You will notice that there is also a problem with the facet joints at this level which is also an indication of the degenerative or arthritic process. The facet joints are the synovial joints at each level of the spine that allow for movement; they make it possible to bend forward and backward and to twist, without allowing the spine to go too far, which would result in us falling on our faces!

The anterolisthesis combined with the facet joint issues result in "moderate to severe" narrowing of the foramen. The foramen are the openings from which the spinal nerves exit the spine at this level. Another term for this narrowing is stenosis. One way to picture this is to think of a lead pipe that becomes filled with gunk (mineral deposits, etc.) through the years, becoming more and more filled in until water can barely flow through. In this case, the opening becomes overgrown with bone spurs and other gunk that reduces the size of the opening until the nerves get scrunched and pinched and can no longer function freely.

One option to treat this condition, is for the surgeon to go in there and do a "roto-rooter" process where he/she cleans out all the bony overgrowths and makes room for the nerves. This "un-pinches" the nerve which usually results in the pain symptoms resolving.

The spondylolisthesis is a bit more difficult to treat. If it is causing instability in the spine, and conservative measures are not helping, the surgery of choice is to fuse the segment so there is no more movement. However, I would caution that just because a person sees the word spondylolisthesis (or arterolisthesis or retrolisthesis) on a MRI report, it does not automatically mean that he/she will need surgery. Many situations are stable and do not require treatment.

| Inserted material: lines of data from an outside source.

-- ==== Sys2Proof/Syntax.lean ====
section
/-! DEFINITION. The operations of the block: one constructor per row of spec/opcode_table.json (R95). -/

namespace Sys2Proof

/-- The ring operand `r` (R120): 0 is `sp.rx`, 1 is `sp.tx`. -/
inductive RingSel where
  | rx
  | tx
deriving DecidableEq, Repr

/-- The operations and environment events of R95, with their operands assembled (R93, R100). -/
inductive Instr where
  /-- `RB.PUSH r, v` (0x10, R121). -/
  | rbPush (r : RingSel) (v : Byte)
  /-- `RB.POP r` (0x11, R122). -/
  | rbPop (r : RingSel)
  /-- `RB.TOP r` (0x12, R123). -/
  | rbTop (r : RingSel)
  /-- `RB.EMPTY r` (0x13, R124). -/
  | rbEmpty (r : RingSel)
  /-- `RB.FULL r` (0x14, R125). -/
  | rbFull (r : RingSel)
  /-- `RB.SIZE r` (0x15, R126). -/
  | rbSize (r : RingSel)
  /-- `CLK.PROCESS` (0x20, R136). -/
  | clkProcess
  /-- `CLK.NOW` (0x21, R137). -/
  | clkNow
  /-- `DL.NEW d, duration` (0x30, R151). -/
  | dlNew (d : Nat) (duration : Nat)
  /-- `DL.ELAPSED d` (0x31, R152). -/
  | dlElapsed (d : Nat)
  /-- `DL.RESTART d` (0x32, R153). -/
  | dlRestart (d : Nat)
  /-- `DL.CANCEL d` (0x33, R154). -/
  | dlCancel (d : Nat)
  /-- `SW.NEW s` (0x38, R155). -/
  | swNew (w : Nat)
  /-- `SW.ELAPSED_TIME s` (0x39, R156). -/
  | swElapsedTime (w : Nat)
  /-- `BTF.CHECK b` (0x40, R166). -/
  | btfCheck (b : Byte)
  /-- `SP.INIT baud, async` (0x50, R177). -/
  | spInit (baud : BitVec 32) (async : Bool)
  /-- `SP.EMPTY` (0x51, R178). -/
  | spEmpty
  /-- `SP.TX_EMPTY` (0x52, R179). -/
  | spTxEmpty
  /-- `SP.TX_READY` (0x53, R180). -/
  | spTxReady
  /-- `SP.READ` (0x54, R181). -/
  | spRead
  /-- `SP.WRITE b` (0x55, R182). -/
  | spWrite (b : Byte)
  /-- `SP.FLUSH` (0x56, R183). -/
  | spFlush
  /-- `SP.PROCESS_RX` (0x57, R184). -/
  | spProcessRx
  /-- `SP.INTR_RX` (0x58, R185). -/
  | spIntrRx
  /-- `SP.PROCESS_TX` (0x59, R186). -/
  | spProcessTx
  /-- `SP.INTR_TX` (0x5A, R187). -/
  | spIntrTx
  /-- `SP.OVERFLOW` (0x5B, R188). -/
  | spOverflow
  /-- `SP.CLEAR_OVERFLOW` (0x5C, R189). -/
  | spClearOverflow
  /-- `ADC.PROCESS` (0x60, R212). -/
  | adcProcess
  /-- `ADC.VALUE` (0x61, R213). -/
  | adcValue
  /-- `ADC.START` (0x62, R211). -/
  | adcStart
  /-- `ADC.NEXT` (0x63, R214). -/
  | adcNext
  /-- `ADC.VALUE_OF i` (0x64, R215). -/
  | adcValueOf (i : Nat)
  /-- `CF.PUSH_DATA b` (0x70, R227). -/
  | cfPushData (b : Byte)
  /-- `CF.PAYLOAD i` (0x71, R228). -/
  | cfPayload (i : Nat)
  /-- `BL.SIGNAL count, on, off` (0x80, R241). -/
  | blSignal (count : Nat) (on : Nat) (off : Nat)
  /-- `BL.PROCESS` (0x81, R242). -/
  | blProcess
  /-- `PUMP` (0x90, R250). -/
  | pump
  /-- `WAIT duration` (0x91, R251). -/
  | wait (duration : Nat)
  /-- `CLI` (0xA0, R273). -/
  | cli
  /-- `SEI` (0xA1, R274). -/
  | sei
  /-- `ENV.TICK n` (0xE0, R46, R100). -/
  | envTick (n : Nat)
  /-- `ENV.RX data, flags` (0xE1, R48, R100). -/
  | envRx (data : Byte) (ovf : Bool) (fe : Bool)
  /-- `ENV.TX_DONE` (0xE2, R49). -/
  | envTxDone
  /-- `ENV.ADC_DONE v` (0xE3, R51). -/
  | envAdcDone (v : Nat)
  /-- `ENV.RESET` (0xEF, R300). -/
  | envReset
deriving DecidableEq, Repr

/-- Context E of R95: an environment or host event, which needs no context of the processor. -/
def Instr.isEnv : Instr → Bool
  | .envTick _ => true
  | .envRx _ _ _ => true
  | .envTxDone => true
  | .envAdcDone _ => true
  | .envReset => true
  | .rbPush _ _ | .rbPop _ | .rbTop _ | .rbEmpty _ | .rbFull _ | .rbSize _ | .clkProcess | .clkNow
  | .dlNew _ _ | .dlElapsed _ | .dlRestart _ | .dlCancel _ | .swNew _ | .swElapsedTime _
  | .btfCheck _ | .spInit _ _ | .spEmpty | .spTxEmpty | .spTxReady | .spRead | .spWrite _
  | .spFlush | .spProcessRx | .spIntrRx | .spProcessTx | .spIntrTx | .spOverflow | .spClearOverflow
  | .adcProcess | .adcValue | .adcStart | .adcNext | .adcValueOf _ | .cfPushData _ | .cfPayload _
  | .blSignal _ _ _ | .blProcess | .pump | .wait _ | .cli | .sei => false

end Sys2Proof
end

A MRI is just one piece of the diagnostic puzzle. The spine surgeon will correlate it to information he gathers from the physical exam, basic neurologic exam and your history and report of your symptoms and how it is affecting your daily activities. So we can't tell you if "it is really all that bad." But you do have some issues that are of concern and you should be under the care of a talented spine specialist.
I wanted to put the Findings from my MRI in here so you can make any comments if you want.
Findings:
Straightening of the normal lumbar lordosis. There is grade 1 anterolisthesis of L5 on S1 secondary to degenerative changes. Bone marrow signal is diffusely heterogeneous. Thpe 1 Modic endplate degenerative changes are present at L3-L4. Scattered foci of T1 and T2 hyperintense signal within the L2 and L3 vertebral bodies may represent focal fat versus hemangiomas. There is diffuse desiccation of the lumbar interverebral dis with moderate loss of height at L3-4 and L5-S1.

Conus medullaris terminates at the L1-2 level.

L1-2: No significant central canal or neural foraminal narrowing.

L2-3: Circumferential disc bulge and infolding of the ligamentum flavum. No significant central canal or neural foraminal narrowing.

L3-4: Disc osteophyte complex with circumferential disc bulge eccentric to the right with superimposed right paracentral/foraminal/lateral disc protrusion which measures 3.7 cm ath the base X 5 mm AP. Findings combine with bilateral facet joint hypertroghy to cause mild central canal narrowing, right lateral recess narrowing and moderate right neural foraminal narrowing. Findings likely touch the right exiting L3 nerve root.

L4-5: Circumferential disc bulge and bilateral facet joint hypertrophy cause mild bilateral neural foraminal narrowing.

L5-S1: Circumberential disc bulge and bilateral facet joint hypertrophy. Geometric distortion of the bilateral neural foramina raised the possibility of underlying bilateral L5 pars interaticularis defects. Findings combine with anterolisthesis and uncovering of the posterior disc to cause moderate to severe bilateral neural foraminal narrowing. No signigicant central canal narrowing.